At a time when there is so little life in the economy that there’s talk of the high priests at the Reserve Bank administering last rites, it’s bizarre to discover that new wines are being released at such stratospheric price points you could probably buy a decent house in the platteland for the cost of a case. That there is even life in the rarefied atmosphere in which these statement wines trade is an indication that for many consumers wine has long ceased to be a beverage. Instead it has joined fast cars, contemporary art, and complicated watches on the trophy shelf of the super-rich. It was not always thus: as recently as the 1970s even the world’s most highly regarded wines could be found in middle class homes. Dom Perignon – and for that matter Chateau Lafite Rothschild – retailed for around R15-00, ten times the price of a bottle of Nederburg Cabernet (so not a trifling sum), positioning them as special occasion bottles, rather than an alternative to paying school fees.
With this transformation in its meaning (the drink is secondary to the status it conveys) has come many changes. For a start, the top international brands are now profitable. In the 1960s even the Bordeaux First Growths under-recovered on their running costs. As a result, the quality of the best wines has improved. Site is only half the battle in producing a decent drink: ample supplies of labour, the discretionary ability to ditch poor fruit, premium oak barrels and high tech cellars have all contributed to enhanced quality. Whoever laments the bygone era of the classic wines has clearly not sampled any for a very long time.
However, as wine has become commoditised – even in its most elevated echelons – the burden of reputation has actually increased. In part this is due to more overt performance criteria. Parker ratings assumed an almost unassailable status forcing producers to refine what they were doing in order to obtain scores higher than their immediate competitors. But the other, more substantial, reason is that the moment wine ceased to be wine and instead became a luxury consumable then issues such as brand management, positioning, and status became as important as the contents of the bottle. When you buy a First Growth today the transaction requires the same prudence as a contemporary art investment – including a background check on the dealer and research into the provenance of the wine.

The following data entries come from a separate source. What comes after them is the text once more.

-- ==== Sys2Proof/Machine/Operands.lean ====
section
/-! DEFINITION. Operand fields, the checks of 06 R151 up to DEADREG, reading operands, and writing results
(03 R56 to R70, 02 R50, 06 R135 to R151). -/

namespace Sys2Proof.Machine

open Sys2Proof

/-! ### Widths that MODE gives (07 R158) -/

/-- The integer width of a MODE (07 R158, 04 R78, R79). -/
def intWidth (m : Word) : Nat :=
  match modeType m with
  | 0 => 8 | 4 => 8 | 1 => 16 | 5 => 16 | 3 => 64 | 7 => 64 | _ => 32
/-- Whether integers are signed under a MODE (07 R158). -/
def intSigned (m : Word) : Bool := !(decide (4 ≤ modeType m) && decide (modeType m ≤ 7))
/-- Whether integer results clamp: never under b32 or a float type (04 R79, R80). -/
def intClamps (m : Word) : Bool := modeSat m && decide (modeType m ≤ 7)
/-- The float format of a MODE (07 R158). -/
def floatFmt (m : Word) : Option Fmt :=
  match modeType m with
  | 8 => some .f16 | 9 => some .bf16 | 10 => some .f32 | 11 => some .f64 | _ => none
/-- Registers of an integer operand. -/
def intRegs (m : Word) : Nat := if intWidth m = 64 then 2 else 1
/-- Registers of a moved value: two under i64, n64 and f64 (07 R158). -/
def valRegs (m : Word) : Nat := if modeType m = 3 ∨ modeType m = 7 ∨ modeType m = 11 then 2 else 1
/-- Registers of a float operand. -/
def fltRegs (m : Word) : Nat := if modeType m = 11 then 2 else 1

/-! ### Fields -/

/-- A source (03 R58). -/
inductive Src where
  | v (i : Nat)
  | o (i : Nat)
  | const (c : Int)
  | sv (i : Nat)
  | la
  | lm
  deriving DecidableEq, Repr

/-- The source that a field names; none where 03 R58 or R60 raises ILL. -/
def srcOf (f : BitVec 9) : Option Src :=
  let i := (f.extractLsb' 0 6).toNat
  match (f.extractLsb' 6 2).toNat with
  | 0 => some (.v i)
  | 1 => if i < 16 then some (.o i) else none
  | 2 =>
    if f.getLsbD 8 then none
    else if i < 16 then some (.const i)
    else if i < 32 then some (.const ((i : Int) - 32))
    else if i < 50 then some (.sv i)
    else none
  | _ => if f.getLsbD 8 then none else if i = 0 then some .la else if i = 1 then some .lm else none

/-- The last-use mark of a field (03 R58). -/
def lastUse (f : BitVec 9) : Bool := f.getLsbD 8

/-- Which step of a step word a field takes (02 R49). -/
inductive Pos where
  | d | a | b
  deriving DecidableEq, Repr

/-- The step of a field (02 R49). -/
def stepOf (w : Word) : Pos → Int
  | .d => (w.extractLsb' 29 3).toInt
  | .a => (w.extractLsb' 26 3).toInt
  | .b => (w.extractLsb' 23 3).toInt

/-- WSTART (02 R49). -/
def stepStart (w : Word) : Nat := (w.extractLsb' 16 7).toNat

/-- A main register index in a pass of a loop (02 R50). -/
def stepIndex (l : LoopState) (p : Pos) (i : Nat) : Nat :=
  let ws := stepStart l.step
  if i < ws then i
  else ws + ((((i - ws : Nat) : Int) + (l.pass : Int) * stepOf l.step p) % ((64 - ws : Nat) : Int)).toNat

/-- The index that the issuing ply reaches. -/
def View.index (v : View) (p : Pos) (i : Nat) : Nat :=
  match v.ply.loop with
  | some l => stepIndex l p i
  | none => i

/-- A tile index that the issuing ply reaches (02 R50). -/
def View.tileIndex (v : View) (i : Nat) : Nat :=
  match v.ply.loop with
  | some l => (((i : Int) + (l.pass : Int) * stepOf l.step .d) % 16).toNat
  | none => i

/-- A source in the issuing ply's pass. -/
def View.step (v : View) (p : Pos) : Src → Src
  | .v i => .v (v.index p i)
  | x => x

/-- A register that an instruction reads or writes. -/
inductive RegId where
  | v (i : Nat)
  | o (i : Nat)
  | la
  | lm
  deriving DecidableEq, Repr

/-- The registers of a source of `n` registers. -/
def Src.regs (s : Src) (n : Nat) : List RegId :=
  match s with
  | .v i => (List.range n).map fun k => .v (i + k)
  | .o i => (List.range n).map fun k => .o (i + k)
  | .la => [.la]
  | .lm => [.lm]
  | _ => []

/-- A source field as an instruction uses it: its registers, and whether their number is fixed by the word. -/
structure Use where
  field : BitVec 9
  pos : Pos
  n : Nat
  fixed : Bool
  deriving DecidableEq, Repr

/-- The source of a use in the issuing ply's pass; a field without one has been refused before. -/
def View.srcOf (v : View) (u : Use) : Src := v.step u.pos ((Machine.srcOf u.field).getD (.const 0))

/-- ILL of a source field from the encoding alone: 03 R58, and 03 R57 where the word fixes the width. -/
def Use.encOk (u : Use) : Bool :=
  match Machine.srcOf u.field with
  | none => false
  | some (.v i) => !u.fixed || i % u.n == 0
  | some (.o i) => decide (u.n ≠ 4) && (!u.fixed || i % u.n == 0)
  | some _ => decide (u.n ≠ 4)

/-- ILL of a source field from the issue state: the declared count (03 R56), a pair's index (03 R57, 02 R50). -/
def View.useOk (v : View) (u : Use) : Bool :=
  match v.srcOf u with
  | .v i => i % u.n == 0 && decide (i + u.n ≤ v.declared)
  | .o i => i % u.n == 0
  | _ => true

/-- A D field as an instruction uses it. -/
structure DUse where
  field : BitVec 7
  n : Nat
  fixed : Bool
  reads : Bool
  discard : Bool
  deriving DecidableEq, Repr

/-- The destination of a D field, unstepped; none where 03 R61 raises ILL. -/
def destOf (d : BitVec 7) : Option Dest :=
  let i := d.toNat
  if i < 64 then some (.v i)
  else if i < 80 then some (.o (i - 64))
  else if i < 96 then some (.tile (i - 80))
  else if i < 112 then some .discard
  else none

/-- The destination of a D field in the issuing ply's pass. -/
def View.dest (v : View) (d : BitVec 7) : Dest :=
  match destOf d with
  | some (.v i) => .v (v.index .d i)
  | some x => x
  | none => .nothing

/-- ILL of a D field from the encoding alone (03 R57, R61).  A quad lies in main registers alone, so that `ST.b128` of an
operand-file register is ILL (03 R57, 09 R223; DEDUCED, log 110). -/
def DUse.encOk (u : DUse) : Bool :=
  match destOf u.field with
  | some (.v i) => !u.fixed || i % u.n == 0
  | some (.o i) => decide (u.n ≠ 4) && (!u.fixed || i % u.n == 0)
  | some .discard => u.discard
  | _ => false

/-- ILL of a D field from the issue state (03 R56, R57). -/
def View.dOk (v : View) (u : DUse) : Bool :=
  match v.dest u.field with
  | .v i => i % u.n == 0 && decide (i + u.n ≤ v.declared)
  | .o i => i % u.n == 0
  | _ => true

/-- The registers of a destination of `n` registers. -/
def Dest.regs (d : Dest) (n : Nat) : List RegId :=
  match d with
  | .v i => (List.range n).map fun k => .v (i + k)
  | .o i => (List.range n).map fun k => .o (i + k)
  | _ => []

/-! ### The scoreboard (07 R161, 03 R63) -/

/-- Registers of a load's destination (06 R140). -/
def loadRegs (bytes : Nat) : Nat := if bytes = 16 then 4 else if bytes = 8 then 2 else 1

/-- What an outstanding access will write. -/
def OpBody.writes : OpBody → List RegId
  | .load _ d bytes _ _ => .lm :: d.regs (loadRegs bytes)
  | .write (.rmw r _) _ d => if d = .nothing then [] else .lm :: d.regs (if r.wide then 2 else 1)
  | .write _ _ _ => []
  | .oldValue _ d wide => .lm :: d.regs (if wide then 2 else 1)
  | .status _ d => d.regs 1
  | .tableLoad _ _ d => d.regs 1
  | .bankRead d => d.regs 1
  | _ => []

/-- The lanes of `lm` that an access of the issuing fibre is still to write: those that no younger one takes over (03 R63). -/
def View.lmLanes (v : View) (o : Op) : Mask :=
  v.core.ops.foldl (fun m p =>
    if o.seq < p.2.seq ∧ p.2.res = o.res ∧ p.2.slot = o.slot ∧ p.2.ply = o.ply then m &&& ~~~p.2.lm else m) o.lm

/-- Whether an access still to return will write one of the registers: of the fibre, or of the shared
window of its spindle (02 R29). -/
def View.awaits (v : View) (ids : List RegId) (p : Nat × Op) : Bool :=
  !p.2.done && p.2.res == v.who.res &&
    if p.2.slot = v.who.slot then p.2.body.writes.any fun r => ids.contains r && (r != .lm || v.lmLanes p.2 != 0)
    else spindleKey p.2.slot == spindleKey v.who.slot && p.2.body.writes.any fun r =>
      match r with
      | .v i => v.team.hdr.inWindow i && ids.contains r
      | _ => false

/-- Whether the scoreboard holds one of the registers. -/
def View.busy (v : View) (ids : List RegId) : Bool := v.core.ops.any (v.awaits ids)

Take away brand, and what you are left with is an enjoyable drink. It’s hardly surprising that producers of good wines which don’t yet have the reputation of the top-end examples pitch their offerings alongside the established icons and then propose a price which is less than the more famous example, but still steep in comparison with what is available in the market. Luddite’s Niels Verberg, working with Elgin Ridge’s Brian Smith, has just released a delicious Cabernet Franc under the The. brand. He was happy to serve it sighted next to Chateau Margaux and Chateau Mouton Rothschild (both admittedly from the deeply unprepossessing 2013 vintage, and neither containing much cabernet franc). It was certainly easier to drink than the Mouton, and more substantial than the Margaux.
Both of the First Growths sell for between £250 – 300 in the UK, which would put them on shelf here for between R8k and R10k. The. Cabernet Franc is being released at R5k per bottle – but you have to buy a three bottle case. There are 900 bottles, and Verberg is hoping that rarity will add the value that the brand still lacks. Other than his investment in his own success, he is hoping that The. Cabernet Franc (three barrels from a single site) will contribute to elevating the image and price of the top Cape wines. It’s a brave endeavour, but I fear he hasn’t understood that in this new world of wine, brand trumps rarity (and what’s in the bottle) by a factor of ten, and not two.